▶ _WORK ORDER_:
Please write out, exactly as they appear, the line containing "(hw : writeReg" and every line after it to the end of the records, and nothing more.

▶ _DATA EXCERPTS_:
Segment Open
theorem tickTimer_eq (w : Nat) (m : TimerState) :
    tickTimer w m = { m with
      count := (m.count + 1) % 2 ^ w
      ovf := if (m.count + 1) % 2 ^ w = 0 then true else m.ovf
      mtch := if (m.count + 1) % 2 ^ w = m.load then true else m.mtch } := by
  have setFlag (c d : Nat) (b : Bool) : (b || c == d) = if c = d then true else b := by
    by_cases h : c = d <;> simp [h]
  simp only [tickTimer, setFlag]

/-- Settles O33: the timer's turn is the tick while it runs, and no move while it does not. -/
theorem timerTick : Obligations.TimerTick := by
  unfold Obligations.TimerTick
  intro s hrun
  refine ⟨fun hon => ?_, fun hoff => ?_⟩
  · rw [runs_single hrun, turn_on (a := .timer) hon, agentStep, tick, tickTimer_eq]
    rfl
  · rw [runs_single hrun, turn_off (a := .timer) hoff]

theorem timerLine_iff (s : State) : timerLine s = true ↔ s.tmr.ovf = true ∧ s.tmr.ovfie = true :=
  Bool.and_eq_true_iff

/-- Settles O34: the handler's turn is its step while the line is high, and no move while it is low. -/
theorem overflowHandler : Obligations.OverflowHandler := by
  unfold Obligations.OverflowHandler
  intro s hrun
  rw [← timerLine_iff, runs_single hrun]
  exact ⟨fun hhigh => turn_on (a := .ovfHandler) hhigh,
    fun hlow => turn_off (a := .ovfHandler) (Bool.eq_false_of_not_eq_true hlow)⟩

/-- The count, a remainder of the ticks since it was last cleared, is at most their number. -/
theorem count_le_ticksSinceClear {s : State} (h : countInv s) : s.tmr.count ≤ ticksSinceClear s.hist := by
  rw [h]
  exact Nat.mod_le _ _

/-- A task in an operation has a step only where the hold of its label allows it (70_reset_and_hazards.md
R723). -/
theorem holdOk_of_enabled {t : Nat} {l : Label} {c : Locals} {ps : List Phase} {s : State}
    (hat : atStep t l c ps s) (he : enabled (.task t) s = true) : holdOk t ⟨l, c⟩ s = true := by
  obtain ⟨-, hcur, -⟩ := hat
  simpa [enabled, taskEnabled, hcur] using he

/-- Settles O60: a wait that passes has its target at most the count, and the count at most the ticks. -/
theorem timerWaitsNeedTicks : Obligations.TimerWaitsNeedTicks := by
  unfold Obligations.TimerWaitsNeedTicks
  intro s t c ps hcount
  have hticks := count_le_ticksSinceClear hcount
  refine ⟨fun hat he => ?_, fun hat he => ?_⟩
  · have htarget : c.target ≤ s.tmr.count := of_decide_eq_true (holdOk_of_enabled hat he)
    exact htarget.trans hticks
  · have htarget : Config.cePulseTicks ≤ s.tmr.count := of_decide_eq_true (holdOk_of_enabled hat he)
    exact htarget.trans hticks

end Sys2Proof.Safety
end

section
/-! PROOF. O17, O18, O19: the registers of the SPI data path, by a task and by a channel. SPI_SR and SPI_CR are plain registers; SPI_DR takes two sizes, has no value before the first byte is received, and takes none while TXE = 0 (42_spi_transport.md R440-R443, R447). -/

namespace Sys2Proof.Safety

open Sys2Proof.Machine

/-! ### SPI_SR and SPI_CR -/

theorem spiSrImage_eq (p : SpiState) : spiSrImage p = statusWord p := by
  unfold spiSrImage statusWord
  cases p.ovr <;> cases p.bsy <;> cases p.txe <;> cases p.rxne <;> rfl

theorem readReg_spiSr (s : State) : readReg .spiSr s = some (statusWord s.spi, s) := by
  rw [readReg, readSpiSr, spiSrImage_eq]

theorem spiCrImage_eq (p : SpiState) :
    spiCrImage p = BitVec.ofNat 32 (2 * p.rxdmaen.toNat + p.txdmaen.toNat) := by
  unfold spiCrImage
  cases p.rxdmaen <;> cases p.txdmaen <;> rfl

theorem writeSpiSr_eq (v : Word) (s : State) :
    writeSpiSr v s = s.setSpi { s.spi with ovr := if v.getLsbD 3 then false else s.spi.ovr } := by
  rw [writeSpiSr, w1c_eq]

/-- Settles O17: each read by the value read, each write by its effect on the data path, the refusals by the
size check. -/
theorem spiStatusAndControl : Obligations.SpiStatusAndControl := by
  unfold Obligations.SpiStatusAndControl
  intro s n v h
  refine ⟨directRead_word h (readReg_spiSr s),
    directWrite_word (r := .spiSr) h rfl (congrArg some (writeSpiSr_eq v _)), ?_,
    ⟨_, directWrite_word (r := .spiCr) h rfl rfl, rfl, rfl, rfl⟩, fun hn =>
    ⟨directRead_badSize h nofun hn, directWrite_badSize h nofun hn, directRead_badSize h nofun hn,
      directWrite_badSize h nofun hn⟩⟩
  rw [← spiCrImage_eq]
  exact directRead_word (r := .spiCr) h rfl

/-! ### SPI_DR, by a task -/

theorem regSizeOk_spiDr {n : Nat} : regSizeOk .spiDr n = true ↔ n = 1 ∨ n = 4 := by
  simp [regSizeOk, or_comm]

theorem regWriteOk_spiDr (n : Nat) (v : Word) (s : State) : regWriteOk .spiDr n v s = regSizeOk .spiDr n := by
  simp [regWriteOk, regReadOnly, regDmaBusy]

theorem regSizeOk_spiDr_of_ne {n : Nat} (h1 : n ≠ 1) (h4 : n ≠ 4) : regSizeOk .spiDr n = false := by
  simp [regSizeOk, h1, h4]

theorem readSpiDr_received {s : State} {b : Byte} (h : s.spi.rxbuf = some b) :
    readSpiDr s = some (byteWord b, s.setSpi { s.spi with rxne := false }) := by
  rw [readSpiDr, h]

theorem readSpiDr_unwritten {s : State} (h : s.spi.rxbuf = none) : readSpiDr s = none := by
  rw [readSpiDr, h]

theorem writeSpiDr_empty {s : State} (h : s.spi.txe = true) (v : Word) :
    writeSpiDr v s = some (s.setSpi { s.spi with txbuf := lowByte v, txe := false }) := by
  rw [writeSpiDr, if_pos h]

theorem writeSpiDr_full {s : State} (h : s.spi.txe = false) (v : Word) : writeSpiDr v s = none := by
  rw [writeSpiDr, h]
  rfl

/-- A byte write moves bits 7:0 (20_memory.md R211). -/
theorem lowByte_accessValue (n : Nat) (v : Word) : lowByte (accessValue n v) = lowByte v := by
  apply BitVec.eq_of_getLsbD_eq
  intro i hi
  have hbit : (accessValue n v).getLsbD i = v.getLsbD i := bitOf_accessValue hi n v
  simp [lowByte, hi, hbit]

/-- A direct read that finds no value halts (R441). -/
theorem directRead_unwritten {r : Reg} {n : Nat} {s : State} (h : mayAccess s) (hn : regSizeOk r n = true)
    (hr : readReg r s = none) : directRead r n s = .next (afterHalt (.unwrittenRead (regOffset r)) s) := by
  rw [directRead_open h.1 h.2, taskRead, if_pos hn, regReadBy, hr]
  rfl

/-- A direct write that finds no room halts (R442). -/
theorem directWrite_full {r : Reg} {n : Nat} {v : Word} {s : State} (h : mayAccess s)
    (hok : regWriteOk r n v s = true)
    (hw : writeReg r v (s.emit (.regAcc (.task s.curTask) (regOffset r) n .write (accessValue n v))) = none) :
    directWrite r n v s = .next (afterHalt (.txWriteWhileFull (accessValue n v)) s) := by
  rw [directWrite_open h.1 h.2, taskWrite, if_pos hok, regWriteBy, hw]
  rfl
Segment Closed
▶ _RESPONSE AREA_:
    (hw : writeReg r v (s.emit (.regAcc (.task s.curTask) (regOffset r) n .write (accessValue n v))) = none) :
    directWrite r n v s = .next (afterHalt (.txWriteWhileFull (accessValue n v)) s) := by
  rw [directWrite_open h.1 h.2, taskWrite, if_pos hok, regWriteBy, hw]
  rfl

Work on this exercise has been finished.